Thus, an effective knowledge base to support KBAI should have a number of desirable aspects. It should have maximum structure and exposed features. It should be organized by a coherent knowledge graph, which can be effectively sliced and reasoned over. It must be testable via logic and consistency and performance tests, such that training and reference sets may be vetted and refined. And it must have repeatable and verifiable scripts for updating the underlying KB as it changes and to generate new, working feature sets. Moreover, means for generally managing and manipulating the knowledge base and knowledge graph are important. These desirable aspects constitute a triad of required functionality.

Guidance for a Research Agenda

Achieving a purposeful knowledge base for KBAI uses is neither a stretch nor technically risky. We see the broad outlines of the requirements in the discussion above.

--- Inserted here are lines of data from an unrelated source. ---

/-- READ_HISTORY: refused on a first number 0 or a count outside 1 to 32; else the start entry by R70, at most 10 entries
in number order, TRUNCATED and MORE (R69, R70). -/
def Obligations.HistoryRead : Prop :=
  (∀ (s : State) (r : Request) (rest : List Request), s.Takes .readHistory r rest → r.payload.length = 5 →
    let f := field r.payload 0 4
    let count := field r.payload 4 1
    (f = 0 ∨ count = 0 ∨ 32 < count → exec .readHistory s = .next ((s.withBuffer rest).reply r .badValue []))
    ∧ (f ≠ 0 → 1 ≤ count → count ≤ 32 →
        exec .readHistory s = .next ((s.withBuffer rest).reply r .ok (historyBytes s.rep.history f count))))
  ∧ (∀ (h : List HistoryEntry) (f count : Nat), 1 ≤ count →
      let all := (historyFrom h f).1
      let carried := all.take (min count 10)
      historyBytes h f count =
        leBytes 1 ((if (historyFrom h f).2 then 1 else 0)
            + (if carried.length < count ∧ carried.length < all.length then 2 else 0))
          ++ leBytes 1 carried.length ++ carried.flatMap (fun e => passingBytes e none))
  ∧ (∀ f, historyFrom [] f = ([], false))
  ∧ (∀ (front back : List HistoryEntry) (e : HistoryEntry), (∀ x ∈ front, x.number ≠ e.number) →
      historyFrom (front ++ e :: back) e.number = (e :: back, false))
  ∧ (∀ (h : List HistoryEntry) (w : HistoryEntry) (f : Nat), h.getLast? = some w → (∀ x ∈ h, x.number ≠ f) →
      1 ≤ w.number → w.number ≤ 4294967295 → 1 ≤ f → f ≤ 4294967295 →
      ∃ steps, 1 ≤ steps ∧ steps ≤ 4294967295 ∧ nextNumberAfter^[steps] w.number = f
        ∧ (steps ≤ 2147483647 → historyFrom h f = ([], false))
        ∧ (2147483647 < steps → historyFrom h f = (h, true)))

/-! ## Circuit map and entry list -/

/-- The map requests: refused with SESSION_STATE while a session is open, whatever they carry; in CLOSED each replaces
its own part of the map, clamped, or is refused with BAD_VALUE and changes nothing (R74, R75, R76, R77, R79). -/
def Obligations.MapRequests : Prop :=
  ∀ (s : State) (r : Request) (rest : List Request),
    let u := s.withBuffer rest
    let withMap (m : CircuitMap) : State := { u with lap := { s.lap with map := m } }
    (∀ k ∈ [RequestKind.setLoop, .setSequence, .setPit, .setTrap], s.Takes k r rest →
      r.payload.length = requiredLength k r.payload → s.ses.state ≠ .closed →
      exec (requestCommand (some k)) s = .next (u.reply r .sessionState []))
    ∧ (s.Takes .setLoop r rest → r.payload.length = 6 → s.ses.state = .closed →
        let loop := field r.payload 0 1
        let x : LoopSetting := ⟨field r.payload 1 1, field r.payload 2 4⟩
        let c : LoopSetting := ⟨max x.minStrength 1, min x.deadTime 600000⟩
        exec .setLoop s = .next
          (if loop ≤ 31 then
            (withMap { s.lap.map with loops := tset s.lap.map.loops loop c }).reply r
              (if c = x then .ok else .clamped) (if c = x then [] else loopBytes loop c)
          else u.reply r .badValue []))
    ∧ (s.Takes .setSequence r rest → r.payload.length = requiredLength .setSequence r.payload →
        s.ses.state = .closed →
        let points := pointsOf r.payload (field r.payload 3 1) 4
        let c := points.map (fun x => { x with minTime := min x.minTime 36000000 })
        exec .setSequence s = .next
          (if field r.payload 3 1 ≤ 16 ∧ ∀ x ∈ points, x.loop ≤ 31 then
            (withMap { s.lap.map with lapLength := field r.payload 0 3, points := c }).reply r
              (if c = points then .ok else .clamped)
              (if c = points then [] else sequenceBytes (field r.payload 0 3) c)
          else u.reply r .badValue []))
    ∧ (s.Takes .setPit r rest → r.payload.length = requiredLength .setPit r.payload → s.ses.state = .closed →
        (field r.payload 0 1 = 0 →
          exec .setPit s = .next ((withMap { s.lap.map with pit := none }).reply r .ok []))
        ∧ (1 < field r.payload 0 1 ∨ (field r.payload 0 1 = 1 ∧ pitBranchOf r.payload = none) →
          exec .setPit s = .next (u.reply r .badValue []))
        ∧ (∀ b, field r.payload 0 1 = 1 → pitBranchOf r.payload = some b →
          let c : PitBranch := { b with limit := min b.limit 3000 }
          exec .setPit s = .next
            (if (b.entryLoop ≤ 31 ∧ b.entryIndex ≤ 15 ∧ b.exitIndex ≤ 15 ∧ 1 ≤ b.points.length ∧ b.points.length ≤ 6
                ∧ ∀ x ∈ b.points, x.loop ≤ 31) then
              (withMap { s.lap.map with pit := some c }).reply r (if c = b then .ok else .clamped)
                (if c = b then [] else pitBranchBytes c)
            else u.reply r .badValue [])))
    ∧ (s.Takes .setTrap r rest → r.payload.length = 6 → s.ses.state = .closed →
        let place := field r.payload 0 1
        let trap : Trap := ⟨field r.payload 2 1, field r.payload 3 1, field r.payload 4 2⟩
        (place ≤ 3 → field r.payload 1 1 = 0 → exec .setTrap s = .next
          ((withMap { s.lap.map with traps := tset s.lap.map.traps place none }).reply r .ok []))
        ∧ (place ≤ 3 → field r.payload 1 1 = 1 → trap.loopA ≤ 31 → trap.loopB ≤ 31 → exec .setTrap s = .next
          ((withMap { s.lap.map with traps := tset s.lap.map.traps place (some trap) }).reply r .ok []))
        ∧ (3 < place ∨ 1 < field r.payload 1 1
            ∨ (field r.payload 1 1 = 1 ∧ (31 < trap.loopA ∨ 31 < trap.loopB)) →
          exec .setTrap s = .next (u.reply r .badValue [])))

Two-thirds of the triad are relatively straightforward. First, creating a platform for managing the KBs is a fairly standard requirement for knowledge and semantics purposes; many platforms presently exist that can access and manage knowledge graphs, knowledge bases, and instance data at the necessary scales. Second, the build and testing scripts do require systematic attention, but these are also not difficult tasks and are quite common in many settings. It is true that build and testing scripts can often prove brittle, so care needs to be placed into their design to facilitate maintainability. Fortunately, these are matters mostly of proper focus and good practice, and not conceptually difficult.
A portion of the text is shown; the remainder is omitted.